## PROBLEM REQUIREMENTS
For this listing, the lines between the one holding "def xEcho (d" and the one holding "hostRequest xHK_CMD (pf", inclusive, must be set down exactly.
══ SOURCE DATA ══
/-- The refusal of a discarded mirror write, shot-list write or FLD_XCTRL action (R308). -/
def xDiscarded (addr : Nat) : Dev → Dev := refuseReg 0 addr 0x07

/-- A write of `v` to an RW mirror register, whose RW fields in it are `rw` (R308). -/
def mirrorWrite (addr v rw : Nat) (d : Dev) : Dev :=
  if flag GLB_MSTATE.FIELD_ABSENT d || decide (16 ≤ wrPend d) then xDiscarded addr d
  else hostWriteRequest xREG_WR (pf 38 32 ((addr - 0xD100) / 4) + pf 31 0 rw) (.regWr addr v) (writesReg addr) d

/-- A write of SHOT_n_s (R345). -/
def shotWrite (addr v : Nat) (d : Dev) : Dev :=
  let i := (addr - 0xD400) / 4
  if flag GLB_MSTATE.FIELD_ABSENT d || decide (16 ≤ wrPend d) then xDiscarded addr d
  else hostWriteRequest xSHOT_WR (pf 38 36 (i / 32) + pf 35 31 (i % 32) + pf 23 0 v) (.shotWr addr v) (writesReg addr) d

/-- FLD_XCTRL.REFRESH. -/
def xRefresh (d : Dev) : Dev :=
  if flag GLB_MSTATE.FIELD_ABSENT d then xDiscarded FLD_XCTRL.addr d else hostRequest xMIRROR_REQ 0 .plain d

/-- FLD_XCTRL.ECHO; the pattern is a free value. DESIGN CHOICE, log 12. -/
def xEcho (d : Dev) : Dev :=
  if flag GLB_MSTATE.FIELD_ABSENT d then xDiscarded FLD_XCTRL.addr d
  else
    let tag := d.xh.tag
    let pat := freeVal d
    d |> freeTaken |> modXh (fun x => { x with tag := (tag + 1) % 256 })
      |> hostSend xECHO_REQ (pf 46 39 tag + pf 38 0 pat)

/-! ### Field commands of the host (R247, R306, R340, R356) -/

/-- A field command is refused with STATE before it is sent: FIELD_ABSENT, a TH8840-S, actuation inhibited (R247). DEDUCED, log 32. -/
def fieldRefuses (d : Dev) : Bool := flag GLB_MSTATE.FIELD_ABSENT d || isS d || d.xh.inh

/-- ACT_CMD of an accepted SHUTTER, VALVE, RELAY or SPARE. -/
def sendActCmd (c : CmdRef) (check : Bool) (gen ch action : Nat) : Dev → Dev :=
  hostRequest xACT_CMD (pf 38 38 (b2n check) + pf 37 30 gen + pf 29 27 ch + pf 26 23 action) (.cmd c ch action)

/-- HK_CMD of an accepted HOUSEKEEPING. -/
def sendHkCmd (c : CmdRef) (check : Bool) (gen action : Nat) : Dev → Dev :=
  hostRequest xHK_CMD (pf 38 38 (b2n check) + pf 37 30 gen + pf 29 26 action) (.cmd c 8 0)

/-- An accepted INDICATOR: IND_DATA for the nodes up to LAST, dirty or all; with none to send, IND_LATCH at once. DEDUCED, log 38. -/
def sendIndicator (c : CmdRef) (check : Bool) (gen : Nat) (all : Bool) (d : Dev) : Dev :=
  let last := fld IND_LAST.LAST d
  let latch := pf 38 33 last + pf 32 32 (b2n check) + pf 31 24 gen
  let nodes := (List.range (last + 1)).filter (fun n => all || flag (IND_NODE.DIRTY n) d)
  if nodes.isEmpty then hostRequest xIND_LATCH latch (.indLatch c) d
  else forD nodes (fun n d =>
    hostRequest xIND_DATA (pf 38 33 n + pf 32 17 (fld (IND_NODE.WORD n) d)) (.indData (some c) n latch) d) d

end Sys2Proof.Machine
end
═══
## ANSWER TO THIS EXERCISE
def xEcho (d : Dev) : Dev :=
  if flag GLB_MSTATE.FIELD_ABSENT d then xDiscarded FLD_XCTRL.addr d
  else
    let tag := d.xh.tag
    let pat := freeVal d
    d |> freeTaken |> modXh (fun x => { x with tag := (tag + 1) % 256 })
      |> hostSend xECHO_REQ (pf 46 39 tag + pf 38 0 pat)

/-! ### Field commands of the host (R247, R306, R340, R356) -/

/-- A field command is refused with STATE before it is sent: FIELD_ABSENT, a TH8840-S, actuation inhibited (R247). DEDUCED, log 32. -/
def fieldRefuses (d : Dev) : Bool := flag GLB_MSTATE.FIELD_ABSENT d || isS d || d.xh.inh

/-- ACT_CMD of an accepted SHUTTER, VALVE, RELAY or SPARE. -/
def sendActCmd (c : CmdRef) (check : Bool) (gen ch action : Nat) : Dev → Dev :=
  hostRequest xACT_CMD (pf 38 38 (b2n check) + pf 37 30 gen + pf 29 27 ch + pf 26 23 action) (.cmd c ch action)

/-- HK_CMD of an accepted HOUSEKEEPING. -/
def sendHkCmd (c : CmdRef) (check : Bool) (gen action : Nat) : Dev → Dev :=
  hostRequest xHK_CMD (pf 38 38 (b2n check) + pf 37 30 gen + pf 29 26 action) (.cmd c 8 0)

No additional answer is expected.